Famvir was next, and you needed to take it less often than Zovirax, but still more than once a day.
Valtrex is advertised as "once-daily" Valtrex because they finally got the time-release stuff good enough that you only need to take it once per day."
Though my specialist said Valtrex was better than Acyclovir for ME/CFS. I hate codeine. "but no means a cure."... your right... in our lifetime NO cure is expected... we are just dreaming for help, relief, quality of life with a little space for happiness... with ME/CFS. I use LDN for my pain and that fixed it just fine...
Francesca
I apologize for being so blunt, but everything you pasted here is completely incorrect.
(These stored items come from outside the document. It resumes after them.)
-- ==== Sys2Proof/Word.lean ====
section
/-!
DEFINITION. Word.lean: the word types of the hub's registers, descriptors and packets (00_scope.md R4: every
multi-byte field is little-endian).
-/

namespace Sys2Proof

/-- A 64-bit register, descriptor or packet word. -/
abbrev Word := BitVec 64

/-- A byte of memory. -/
abbrev Byte := BitVec 8

end Sys2Proof
end

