-- ==== Sys2Proof/Syntax.lean ====
section
/-!
DEFINITION. Syntax.lean: the commands of the hub as data, one constructor per row of the table of operations and
events, and the records their operands are made of.
-/

namespace Sys2Proof

/-- A packet of the Commons (02_commons.md R45-R47): the header's fields, and of the payload the address, the length
or byte enables, and the data. `opc` is the opcode of R47, R106 and the owning chapters; `stream` names the stream of
R79 the issuing agent sends it in. `keep`, `near` and `withData` are the coherence fields of R107; `note` is the
issuing agent's own mark of what a request is for: 1 a descriptor, 2 a table that an item reads, 3 a sealing write of a chain
mover, 4 and 5 a read and a sealing write of a WEIGHT_CHUNK. The last five fields are not the issuing agent's: the sender's interface
resolves the physical destination in `dest` (0x3FE before it has), `far` when the hub field names another hub (01_architecture.md R17) and
the LINE of line form (02_commons.md R46); the home's interface fixes the partition `part` (13_sluice.md R422) and `hostc`, HBM_HOME_CFG.HOST_CACHE
as the request found it (04_coherence.md R135). -/
structure Pkt where
  opc : Nat := 0
  dst : Nat := 0
  src : Nat := 0
  txn : Nat := 0
  status : Nat := 0
  addr : Nat := 0
  len : Nat := 0
  mask : Nat := 0
  data : List Byte := []
  tenant : Nat := 0
  cls : Nat := 0
  deadline : Nat := 0
  stream : Nat := 0
  vol : Bool := false
  noalloc : Bool := false
  poison : Bool := false
  sealed : Bool := false
  ordered : Bool := false
  keep : Nat := 0
  near : Bool := false
  withData : Bool := false
  note : Nat := 0
  dest : Nat := 0x3FE
  far : Bool := false
  line : Nat := 0
  part : Nat := 0
  hostc : Bool := false
  deriving DecidableEq, Repr

/-- A lane repair of a stack: the failing data lane, and the spare lane of its channel that takes over, none where the channel has none left
(05_hbm.md R153). -/
structure LaneFix where
  lane : Nat
  spare : Option Nat
  deriving DecidableEq, Repr

/-- What the codes of a flit show at a router input (02_commons.md R44). -/
inductive FlitCode where
  | good | single | payloadDouble | headerDouble
  deriving DecidableEq, Repr

/-- Who makes a register access: the driver through BAR0, an agent of the Commons, or the management bus
(00_scope.md R7, 01_architecture.md R22, 20_management_power.md R641). -/
inductive Writer where
  | driver
  | agent (id : Nat)
  | oob
  deriving DecidableEq, Repr

/-- What the outer code finds in a 64-byte sector (05_hbm.md R141): its symbol errors, and what becomes of a pattern that it cannot correct:
0 detected, 1 miscorrected, 2 accepted as a valid codeword. -/
structure SectorRead where
  errs : Nat := 0
  found : Nat := 0
  deriving DecidableEq, Repr
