-- ==== Sys2Proof/Machine/Regs.lean ====
section
/-!
DEFINITION. Machine/Regs.lean: every register of BAR0, its offset, its retention class and its fields, as the
register tables of the chapters give them (00_scope.md R6-R10 for the columns). A register that the spec repeats
takes one index; for a register repeated in two or three directions the indices are joined, the outermost first
(home h of HBM_HOME_CFG is index h, queue w of site s in SITE_WQ is index 16*s + w).
-/

namespace Sys2Proof.Machine

/-- Access types of register fields (00_scope.md R9). -/
inductive Access where
  | ro | rw | w1c | w1s | rwl | wo1 | tal
  deriving DecidableEq, Repr

/-- Retention classes (00_scope.md R10). -/
inductive Retention where
  | cold | warm | function | domain | volatile
  deriving DecidableEq, Repr

/-- One field: its bits, its access type and its reset value `rst + rstStep * index`, plus `rstFirst` at index 0. -/
structure FieldDef where
  hi : Nat
  lo : Nat
  acc : Access
  rst : Nat := 0
  rstStep : Nat := 0
  rstFirst : Nat := 0
  deriving DecidableEq, Repr

/-- One register: its BAR0 offset, the (stride, count) pairs of its repetition, its class and its fields. `far` marks
the LOOM_ registers, whose indices 64-67 lie at 0x1B0_0000 (18_bringup.md R598). -/
structure RegDef where
  base : Nat
  dims : List (Nat × Nat)
  first : Nat := 0
  far : Bool := false
  ret : Retention
  fields : List FieldDef
  deriving DecidableEq, Repr

/-- A named field of a register. -/
structure RF where
  reg : RegDef
  hi : Nat
  lo : Nat
  deriving DecidableEq, Repr

/-- The number of repetitions that a list of (stride, count) pairs makes. -/
def dimCount : List (Nat × Nat) → Nat
  | [] => 1
  | (_, c) :: r => c * dimCount r

/-- The displacement of joined index `i` under a list of (stride, count) pairs. -/
def dimOff : List (Nat × Nat) → Nat → Nat
  | [], _ => 0
  | (s, _) :: r, i => (i / dimCount r) * s + dimOff r (i % dimCount r)

/-- The joined index whose displacement is `x`, if there is one. -/
def dimFind : List (Nat × Nat) → Nat → Option Nat
  | [], x => if x = 0 then some 0 else none
  | (s, c) :: r, x =>
    if x / s < c then (dimFind r (x % s)).map (fun j => (x / s) * dimCount r + j) else none

/-- The BAR0 offset of the register at index `i`. -/
def RegDef.off (r : RegDef) (i : Nat) : Nat :=
  if r.far && 64 ≤ i then 0x1B00000 + (r.base - 0x800000) + (dimOff r.dims i - 0x400000)
  else r.base + dimOff r.dims i - (match r.dims with | (s, _) :: _ => r.first * s | [] => 0)

/-- The index at which the register lies at BAR0 offset `x`. -/
def RegDef.find (r : RegDef) (x : Nat) : Option Nat :=
  if r.far then
    (if 0x1B00000 ≤ x && x < 0x1B40000 then dimFind r.dims (x - 0x1B00000 - (r.base - 0x800000) + 0x400000)
     else if r.base ≤ x && x < 0xC00000 then dimFind r.dims (x - r.base) else none)
  else if x < r.base then none else
  (dimFind r.dims (x - r.base + (match r.dims with | (s, _) :: _ => r.first * s | [] => 0))).bind
    (fun i => if i < r.first then none else some i)

/-- Reset value of a field at an index. -/
def FieldDef.resetAt (f : FieldDef) (i : Nat) : Nat :=
  (f.rst + f.rstStep * i + (if i = 0 then f.rstFirst else 0)) % 2 ^ (f.hi - f.lo + 1)

/-- Reset value of the register at an index: each field at its own (00_scope.md R8: reserved fields read 0). -/
def RegDef.resetAt (r : RegDef) (i : Nat) : Word :=
  r.fields.foldl (fun v f => v ||| BitVec.ofNat 64 (f.resetAt i <<< f.lo)) 0

/-- A field of a 64-bit value. -/
def bitsOf (v : Word) (hi lo : Nat) : Nat := (v.toNat >>> lo) % 2 ^ (hi - lo + 1)

/-- A 64-bit value with one field replaced. -/
def setBits (v : Word) (hi lo x : Nat) : Word :=
  let m : Word := BitVec.ofNat 64 ((2 ^ (hi - lo + 1) - 1) <<< lo)
  (v &&& ~~~ m) ||| BitVec.ofNat 64 ((x % 2 ^ (hi - lo + 1)) <<< lo)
Valtrex (valaciclovir or valacyclovir) is just a
prodrug for Zovirax (aciclovir), it rapidly gets converted to Zovirax (aciclovir) in the body and was developed because Zovirax has poor bioavailability (15-20%) i.e. it doesn't get absorbed very well. Valtrex has a bioavailability of 55% and therefore for the same dosage as Zovirax yields much higher levels of active aciclovir in the body. Otherwise Valtrex and Zovirax are identical.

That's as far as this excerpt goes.